856 F. Supp. 837, 18 Employee Benefits Cas. (BNA) 2099, 1994 U.S. Dist. LEXIS 9380
CourtDistrict Court, S.D. New York
DecidedJuly 12, 1994
DocketMDL No. 902; No. 93 Civ. 6179 (MP)
StatusPublished
Cited by1 cases

This text of 856 F. Supp. 837 (Bailey v. Empire Blue Cross/Blue Shield) is published on Counsel Stack Legal Research, covering District Court, S.D. New York primary law. Counsel Stack provides free access to over 12 million legal documents including statutes, case law, regulations, and constitutions.

Bluebook
Bailey v. Empire Blue Cross/Blue Shield, 856 F. Supp. 837, 18 Employee Benefits Cas. (BNA) 2099, 1994 U.S. Dist. LEXIS 9380 (S.D.N.Y. 1994).

Opinion

DECISION AND OPINION

MILTON POLLACK, Senior District Judge:

Overview

Plaintiffs bring suit against numerous defendants for damages deriving from an alleged health insurance fraud perpetrated by a fraudulent union which purported to offer health insurance that was placed with unlicensed offshore insurance carriers. Two moving defendants whose sole function was to “precertify” insureds for proposed medical treatments move for summary judgment pursuant to Fed.R.Civ.P. 56, dismissing plaintiffs’ claims which seek to draw them into the circle of liability by charges of negligence, negligence per se, and aiding and abetting fraud and breach of fiduciary duty. Plaintiffs allege that the two precertifier defendants (i) were negligent in failing to investigate the status of the insurers, with whom the Union placed the insurance; (ii) were negligent per se for transacting business with unlicensed insurers, a violation of the California Insurance Code; and (iii) aided and abetted the perpetrators of the fraud, lending legitimacy to the scam by precertifying insureds. Movants contend that (i) given their limited function, they do not bear a duty to plaintiffs to investigate or evaluate insurers; (ii) the California statute barring “transacting insurance” with unlicensed insurers is inapplicable to defendants; and (iii) defendants cannot be liable as aiders and abettors because plaintiffs concede defendants lacked actual knowledge of any underlying fraud. As a matter of law, the moving parties’ motions for summary judgment will be granted.

I. Background

This case concerns an alleged pyramid-scheme health insurance fraud perpetrated upon vulnerable individuals who were “uninsurable” due to pre-existing medical conditions.
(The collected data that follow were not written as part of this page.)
-- ==== Sys2Proof/Machine/FixedPoint.lean ====
section
/-! DEFINITION. FixedPointCodec: DECODE_FIXED and ENCODE_FIXED (42_fixedpoint.md). -/
namespace Sys2Proof.Machine

/-- DECODE_FIXED (42_fixedpoint.md R162). -/
def execDecodeFixed (bigEndian isSigned : Bool) (startBit length fractionalBits : Nat)
    (s : State) : Answer :=
  readCommand bigEndian isSigned startBit length
    (fun raw => s.resultBits ((raw2f raw isSigned).div (Fp.pow2 fractionalBits))) s

/-- `s` of ENCODE_FIXED: `fmul(VALUE, pow2(fractionalBits))` (42_fixedpoint.md R166). -/
def State.scaledValue (s : State) (fractionalBits : Nat) : Fp :=
  s.valueFp.mul (Fp.pow2 fractionalBits)

/-- ENCODE_FIXED (42_fixedpoint.md R166); `isSigned` has no effect (R167). -/
def execEncodeFixed (bigEndian _isSigned : Bool) (startBit length fractionalBits : Nat)
    (s : State) : Answer :=
  writeCommand bigEndian startBit length (s.f2raw (s.scaledValue fractionalBits)) s

end Sys2Proof.Machine
end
The scheme complained of, as explained by plaintiffs’ counsel, is as follows. In 1989, one William Loeb, founded a sham union, Consolidated Union Local 867 (the “Union”). The Union was created and existed solely to market health insurance in part to individuals with pre-existing medical conditions. All those who sought to purchase health insurance through the Union’s Welfare Fund were enrolled as “members” of the Union. These “members” generally paid their premiums to so-called “labor relations consultants” (at least one of whom was a Union Plan fiduciary), who deducted a percentage of the premiums as commissions and remitted the remainder to the Union. Originally, the Union insured its members through a group plan with Empire Blue Cross/Blue Shield (“Empire”). Empire, through statutory discounts, was able to insure New York state residents who had pre-existing illnesses. Loeb, however, sold the insurance to such people nationwide, and in short order reached some 10,000 people. For this reason among others, Empire terminated its agreement with the Union in 1990. At this point, many Union members terminated their insurance. The individuals who remained (many of whom were from California) were largely those who would have great difficulty obtaining health insurance anywhere due to their pre-existing medical conditions. These people were accustomed to paying their insurance premiums monthly upon receipt of an invoice, and continued to do so.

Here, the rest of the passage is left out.